§ **TASK TO COMPLETE**
Using the entries below, write out the line with "[.sinkXfer 0 0 false]", the line with "i) = .ok [.pathTake l])", and every line in between, exactly as each is written.

○ ○ ○ ○

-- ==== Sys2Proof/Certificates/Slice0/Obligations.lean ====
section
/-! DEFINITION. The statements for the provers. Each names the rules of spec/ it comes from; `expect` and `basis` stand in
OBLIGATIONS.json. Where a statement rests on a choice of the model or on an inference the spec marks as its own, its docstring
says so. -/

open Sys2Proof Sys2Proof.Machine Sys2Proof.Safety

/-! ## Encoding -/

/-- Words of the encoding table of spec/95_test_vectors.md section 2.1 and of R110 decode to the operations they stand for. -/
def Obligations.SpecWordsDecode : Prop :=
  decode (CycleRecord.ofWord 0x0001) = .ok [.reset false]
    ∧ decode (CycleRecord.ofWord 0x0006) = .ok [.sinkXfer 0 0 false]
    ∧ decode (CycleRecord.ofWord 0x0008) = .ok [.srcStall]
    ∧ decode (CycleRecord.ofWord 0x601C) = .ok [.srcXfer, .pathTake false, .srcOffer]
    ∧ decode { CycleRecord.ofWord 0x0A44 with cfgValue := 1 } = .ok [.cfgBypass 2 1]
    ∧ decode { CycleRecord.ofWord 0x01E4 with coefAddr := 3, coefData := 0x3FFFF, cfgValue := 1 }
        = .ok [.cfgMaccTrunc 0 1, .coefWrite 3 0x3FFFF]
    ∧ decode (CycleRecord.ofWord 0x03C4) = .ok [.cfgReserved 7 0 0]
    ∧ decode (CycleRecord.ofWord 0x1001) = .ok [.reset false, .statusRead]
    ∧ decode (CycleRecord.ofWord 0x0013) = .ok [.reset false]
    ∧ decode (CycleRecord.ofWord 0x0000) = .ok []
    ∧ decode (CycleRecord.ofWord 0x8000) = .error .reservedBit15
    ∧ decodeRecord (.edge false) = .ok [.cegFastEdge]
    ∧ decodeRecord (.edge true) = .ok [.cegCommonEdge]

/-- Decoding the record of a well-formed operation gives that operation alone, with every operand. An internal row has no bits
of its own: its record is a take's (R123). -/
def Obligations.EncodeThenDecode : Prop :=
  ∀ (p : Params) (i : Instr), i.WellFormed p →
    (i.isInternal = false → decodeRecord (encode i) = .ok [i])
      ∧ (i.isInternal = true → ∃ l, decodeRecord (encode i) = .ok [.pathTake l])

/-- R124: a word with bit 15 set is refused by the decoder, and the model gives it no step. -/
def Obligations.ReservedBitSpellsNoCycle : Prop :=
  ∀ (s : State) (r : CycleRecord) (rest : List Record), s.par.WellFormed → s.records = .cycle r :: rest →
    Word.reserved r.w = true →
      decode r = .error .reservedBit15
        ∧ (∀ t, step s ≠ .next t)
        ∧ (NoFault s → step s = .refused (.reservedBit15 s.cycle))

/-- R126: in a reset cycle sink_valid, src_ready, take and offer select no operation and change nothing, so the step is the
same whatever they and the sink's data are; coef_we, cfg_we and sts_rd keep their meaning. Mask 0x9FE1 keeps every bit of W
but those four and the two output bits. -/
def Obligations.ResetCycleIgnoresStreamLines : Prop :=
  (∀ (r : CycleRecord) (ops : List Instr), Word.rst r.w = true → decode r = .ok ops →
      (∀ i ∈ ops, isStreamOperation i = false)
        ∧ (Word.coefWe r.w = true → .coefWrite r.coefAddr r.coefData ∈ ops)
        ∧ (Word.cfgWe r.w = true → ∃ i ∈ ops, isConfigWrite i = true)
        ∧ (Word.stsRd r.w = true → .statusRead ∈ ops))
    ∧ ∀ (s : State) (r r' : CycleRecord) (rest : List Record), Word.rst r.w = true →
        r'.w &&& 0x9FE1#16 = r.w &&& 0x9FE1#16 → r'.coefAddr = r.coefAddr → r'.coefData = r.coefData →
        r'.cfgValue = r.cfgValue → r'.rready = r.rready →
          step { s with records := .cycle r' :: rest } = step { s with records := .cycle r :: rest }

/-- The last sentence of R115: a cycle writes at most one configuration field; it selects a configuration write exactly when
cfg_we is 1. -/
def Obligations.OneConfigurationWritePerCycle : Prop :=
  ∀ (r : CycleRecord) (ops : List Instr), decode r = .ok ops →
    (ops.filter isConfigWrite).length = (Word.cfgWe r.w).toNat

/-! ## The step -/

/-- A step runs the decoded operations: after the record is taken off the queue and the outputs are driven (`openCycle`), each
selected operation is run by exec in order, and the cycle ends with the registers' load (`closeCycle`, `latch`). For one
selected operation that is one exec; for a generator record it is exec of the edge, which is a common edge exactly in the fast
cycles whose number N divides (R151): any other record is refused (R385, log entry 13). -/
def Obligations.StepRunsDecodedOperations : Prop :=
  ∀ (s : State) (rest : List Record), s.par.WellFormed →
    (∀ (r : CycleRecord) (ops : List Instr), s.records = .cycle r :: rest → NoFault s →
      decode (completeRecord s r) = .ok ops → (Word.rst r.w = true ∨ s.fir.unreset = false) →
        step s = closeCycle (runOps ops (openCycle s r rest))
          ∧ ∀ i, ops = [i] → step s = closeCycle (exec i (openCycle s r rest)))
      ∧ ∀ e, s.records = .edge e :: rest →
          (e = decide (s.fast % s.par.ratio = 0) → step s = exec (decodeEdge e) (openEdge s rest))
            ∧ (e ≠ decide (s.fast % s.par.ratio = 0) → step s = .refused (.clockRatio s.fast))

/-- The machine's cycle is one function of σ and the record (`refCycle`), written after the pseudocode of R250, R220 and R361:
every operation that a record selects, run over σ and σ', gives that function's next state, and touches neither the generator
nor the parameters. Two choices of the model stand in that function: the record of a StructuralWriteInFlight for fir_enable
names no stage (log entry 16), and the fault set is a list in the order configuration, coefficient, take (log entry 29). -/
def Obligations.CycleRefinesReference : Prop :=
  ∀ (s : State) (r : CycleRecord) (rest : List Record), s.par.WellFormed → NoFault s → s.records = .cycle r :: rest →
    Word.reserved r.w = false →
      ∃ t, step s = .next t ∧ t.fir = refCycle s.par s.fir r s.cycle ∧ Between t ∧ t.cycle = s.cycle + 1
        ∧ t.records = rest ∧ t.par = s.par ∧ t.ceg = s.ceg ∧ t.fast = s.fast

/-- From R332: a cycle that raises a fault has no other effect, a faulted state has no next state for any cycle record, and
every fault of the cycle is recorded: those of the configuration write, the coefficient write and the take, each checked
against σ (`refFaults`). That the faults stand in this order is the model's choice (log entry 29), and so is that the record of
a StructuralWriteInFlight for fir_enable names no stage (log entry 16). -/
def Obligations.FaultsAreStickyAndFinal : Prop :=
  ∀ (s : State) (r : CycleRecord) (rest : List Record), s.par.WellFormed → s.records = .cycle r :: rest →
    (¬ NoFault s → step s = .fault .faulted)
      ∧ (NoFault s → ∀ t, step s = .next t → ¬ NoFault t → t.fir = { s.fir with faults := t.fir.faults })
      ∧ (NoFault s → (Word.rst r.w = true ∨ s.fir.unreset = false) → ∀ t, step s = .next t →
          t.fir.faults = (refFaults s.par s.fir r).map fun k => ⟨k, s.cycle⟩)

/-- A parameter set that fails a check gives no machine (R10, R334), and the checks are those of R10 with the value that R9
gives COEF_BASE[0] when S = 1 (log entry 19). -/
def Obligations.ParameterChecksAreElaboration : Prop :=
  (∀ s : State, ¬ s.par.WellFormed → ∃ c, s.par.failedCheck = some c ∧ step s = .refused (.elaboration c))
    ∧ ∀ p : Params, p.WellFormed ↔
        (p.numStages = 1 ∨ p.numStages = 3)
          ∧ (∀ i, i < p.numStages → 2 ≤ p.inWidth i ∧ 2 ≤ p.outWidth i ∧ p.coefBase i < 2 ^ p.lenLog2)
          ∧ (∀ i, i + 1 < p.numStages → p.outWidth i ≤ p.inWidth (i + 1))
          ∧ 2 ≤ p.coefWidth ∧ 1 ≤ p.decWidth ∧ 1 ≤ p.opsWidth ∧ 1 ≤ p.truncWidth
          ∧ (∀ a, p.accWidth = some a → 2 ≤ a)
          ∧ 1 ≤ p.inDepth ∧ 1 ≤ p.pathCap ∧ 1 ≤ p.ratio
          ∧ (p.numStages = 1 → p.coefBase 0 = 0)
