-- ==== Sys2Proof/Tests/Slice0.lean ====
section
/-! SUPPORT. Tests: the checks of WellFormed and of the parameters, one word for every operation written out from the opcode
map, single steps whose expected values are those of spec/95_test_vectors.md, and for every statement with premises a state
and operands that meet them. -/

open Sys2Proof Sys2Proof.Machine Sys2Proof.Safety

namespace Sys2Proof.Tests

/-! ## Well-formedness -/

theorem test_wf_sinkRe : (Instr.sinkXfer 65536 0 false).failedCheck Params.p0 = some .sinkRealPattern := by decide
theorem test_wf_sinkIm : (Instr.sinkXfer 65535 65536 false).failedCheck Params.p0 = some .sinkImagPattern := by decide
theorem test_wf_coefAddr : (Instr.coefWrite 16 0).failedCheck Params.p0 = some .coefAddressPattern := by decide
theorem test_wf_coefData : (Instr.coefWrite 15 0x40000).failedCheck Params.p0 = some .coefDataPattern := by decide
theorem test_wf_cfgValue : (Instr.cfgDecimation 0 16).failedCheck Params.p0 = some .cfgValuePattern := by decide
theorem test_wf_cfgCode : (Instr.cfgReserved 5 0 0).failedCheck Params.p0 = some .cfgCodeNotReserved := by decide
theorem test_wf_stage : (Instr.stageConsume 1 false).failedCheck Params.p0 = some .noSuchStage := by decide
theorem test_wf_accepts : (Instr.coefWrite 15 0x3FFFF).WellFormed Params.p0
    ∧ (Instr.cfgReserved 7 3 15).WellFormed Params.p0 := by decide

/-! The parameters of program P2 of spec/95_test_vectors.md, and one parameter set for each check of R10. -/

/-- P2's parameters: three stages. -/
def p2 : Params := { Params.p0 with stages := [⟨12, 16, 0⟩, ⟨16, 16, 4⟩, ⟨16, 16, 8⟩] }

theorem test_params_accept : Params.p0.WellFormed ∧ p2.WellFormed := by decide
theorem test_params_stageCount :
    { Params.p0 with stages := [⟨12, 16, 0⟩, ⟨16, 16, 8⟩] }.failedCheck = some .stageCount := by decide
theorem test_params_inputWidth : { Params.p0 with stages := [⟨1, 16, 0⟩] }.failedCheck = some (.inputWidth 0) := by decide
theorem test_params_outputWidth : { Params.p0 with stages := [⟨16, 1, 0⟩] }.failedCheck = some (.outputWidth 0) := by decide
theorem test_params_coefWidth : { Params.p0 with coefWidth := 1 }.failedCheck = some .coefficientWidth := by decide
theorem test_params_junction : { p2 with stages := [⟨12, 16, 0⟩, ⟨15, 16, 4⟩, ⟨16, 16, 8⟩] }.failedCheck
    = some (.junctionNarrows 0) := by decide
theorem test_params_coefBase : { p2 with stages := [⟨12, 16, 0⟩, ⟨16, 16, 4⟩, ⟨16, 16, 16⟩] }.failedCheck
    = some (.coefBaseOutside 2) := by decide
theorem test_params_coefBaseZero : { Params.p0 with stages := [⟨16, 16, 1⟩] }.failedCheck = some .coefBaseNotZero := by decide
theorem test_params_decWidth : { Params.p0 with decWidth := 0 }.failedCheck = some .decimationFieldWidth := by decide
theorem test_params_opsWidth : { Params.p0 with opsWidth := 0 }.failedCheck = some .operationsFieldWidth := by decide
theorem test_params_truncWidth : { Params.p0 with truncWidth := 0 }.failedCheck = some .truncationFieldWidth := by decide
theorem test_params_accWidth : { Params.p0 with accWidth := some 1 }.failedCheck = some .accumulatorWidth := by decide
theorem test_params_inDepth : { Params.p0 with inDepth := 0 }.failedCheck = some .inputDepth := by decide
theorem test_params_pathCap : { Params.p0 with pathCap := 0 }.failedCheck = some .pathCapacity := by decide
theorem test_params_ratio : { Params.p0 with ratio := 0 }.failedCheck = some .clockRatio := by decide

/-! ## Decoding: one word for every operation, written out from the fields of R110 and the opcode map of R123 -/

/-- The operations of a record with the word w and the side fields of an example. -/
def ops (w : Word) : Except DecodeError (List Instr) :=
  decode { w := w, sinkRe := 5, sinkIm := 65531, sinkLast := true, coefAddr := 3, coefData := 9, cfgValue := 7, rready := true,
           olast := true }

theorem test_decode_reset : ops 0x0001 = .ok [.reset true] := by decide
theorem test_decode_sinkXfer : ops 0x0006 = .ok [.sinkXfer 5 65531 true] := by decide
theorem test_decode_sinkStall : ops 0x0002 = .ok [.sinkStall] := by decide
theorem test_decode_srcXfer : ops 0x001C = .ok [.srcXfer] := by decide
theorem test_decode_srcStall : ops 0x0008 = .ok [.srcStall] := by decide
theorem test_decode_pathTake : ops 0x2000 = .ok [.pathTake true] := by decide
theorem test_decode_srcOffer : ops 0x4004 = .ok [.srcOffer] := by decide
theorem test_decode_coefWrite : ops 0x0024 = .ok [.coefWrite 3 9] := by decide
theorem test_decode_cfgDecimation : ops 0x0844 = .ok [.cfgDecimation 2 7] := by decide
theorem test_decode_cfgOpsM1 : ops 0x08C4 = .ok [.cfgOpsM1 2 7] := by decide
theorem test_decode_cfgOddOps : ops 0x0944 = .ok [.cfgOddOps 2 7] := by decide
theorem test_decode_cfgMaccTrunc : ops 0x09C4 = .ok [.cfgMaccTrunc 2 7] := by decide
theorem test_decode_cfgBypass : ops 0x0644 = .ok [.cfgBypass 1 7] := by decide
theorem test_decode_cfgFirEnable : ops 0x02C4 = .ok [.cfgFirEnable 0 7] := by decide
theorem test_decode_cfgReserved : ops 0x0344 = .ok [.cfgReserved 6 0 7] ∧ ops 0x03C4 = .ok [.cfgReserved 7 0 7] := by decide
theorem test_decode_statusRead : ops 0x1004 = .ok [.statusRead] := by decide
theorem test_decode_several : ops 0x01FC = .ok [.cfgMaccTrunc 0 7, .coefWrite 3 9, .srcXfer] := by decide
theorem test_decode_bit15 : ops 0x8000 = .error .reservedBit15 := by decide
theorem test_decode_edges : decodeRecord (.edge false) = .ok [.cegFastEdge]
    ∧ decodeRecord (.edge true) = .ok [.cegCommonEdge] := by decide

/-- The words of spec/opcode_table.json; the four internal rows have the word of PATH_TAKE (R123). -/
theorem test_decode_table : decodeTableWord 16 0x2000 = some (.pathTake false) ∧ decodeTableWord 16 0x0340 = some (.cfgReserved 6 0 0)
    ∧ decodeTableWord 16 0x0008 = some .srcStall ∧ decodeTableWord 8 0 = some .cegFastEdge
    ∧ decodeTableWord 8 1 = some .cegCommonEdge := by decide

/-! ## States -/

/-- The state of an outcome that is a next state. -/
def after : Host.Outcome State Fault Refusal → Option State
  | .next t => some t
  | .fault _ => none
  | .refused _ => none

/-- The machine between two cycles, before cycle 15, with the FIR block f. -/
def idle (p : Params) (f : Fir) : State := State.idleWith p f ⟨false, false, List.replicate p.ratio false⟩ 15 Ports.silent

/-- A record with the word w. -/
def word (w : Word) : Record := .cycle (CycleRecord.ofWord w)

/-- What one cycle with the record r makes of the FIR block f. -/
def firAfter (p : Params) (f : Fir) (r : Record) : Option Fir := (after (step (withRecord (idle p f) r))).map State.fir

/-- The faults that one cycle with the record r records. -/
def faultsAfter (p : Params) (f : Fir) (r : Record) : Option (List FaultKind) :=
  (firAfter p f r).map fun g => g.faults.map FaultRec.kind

○ ○ ○ ○

§ **ANSWER TO THIS PROBLEM**
    ∧ decode (CycleRecord.ofWord 0x0006) = .ok [.sinkXfer 0 0 false]
    ∧ decode (CycleRecord.ofWord 0x0008) = .ok [.srcStall]
    ∧ decode (CycleRecord.ofWord 0x601C) = .ok [.srcXfer, .pathTake false, .srcOffer]
    ∧ decode { CycleRecord.ofWord 0x0A44 with cfgValue := 1 } = .ok [.cfgBypass 2 1]
    ∧ decode { CycleRecord.ofWord 0x01E4 with coefAddr := 3, coefData := 0x3FFFF, cfgValue := 1 }
        = .ok [.cfgMaccTrunc 0 1, .coefWrite 3 0x3FFFF]
    ∧ decode (CycleRecord.ofWord 0x03C4) = .ok [.cfgReserved 7 0 0]
    ∧ decode (CycleRecord.ofWord 0x1001) = .ok [.reset false, .statusRead]
    ∧ decode (CycleRecord.ofWord 0x0013) = .ok [.reset false]
    ∧ decode (CycleRecord.ofWord 0x0000) = .ok []
    ∧ decode (CycleRecord.ofWord 0x8000) = .error .reservedBit15
    ∧ decodeRecord (.edge false) = .ok [.cegFastEdge]
    ∧ decodeRecord (.edge true) = .ok [.cegCommonEdge]

/-- Decoding the record of a well-formed operation gives that operation alone, with every operand. An internal row has no bits
of its own: its record is a take's (R123). -/
def Obligations.EncodeThenDecode : Prop :=
  ∀ (p : Params) (i : Instr), i.WellFormed p →
    (i.isInternal = false → decodeRecord (encode i) = .ok [i])
      ∧ (i.isInternal = true → ∃ l, decodeRecord (encode i) = .ok [.pathTake l])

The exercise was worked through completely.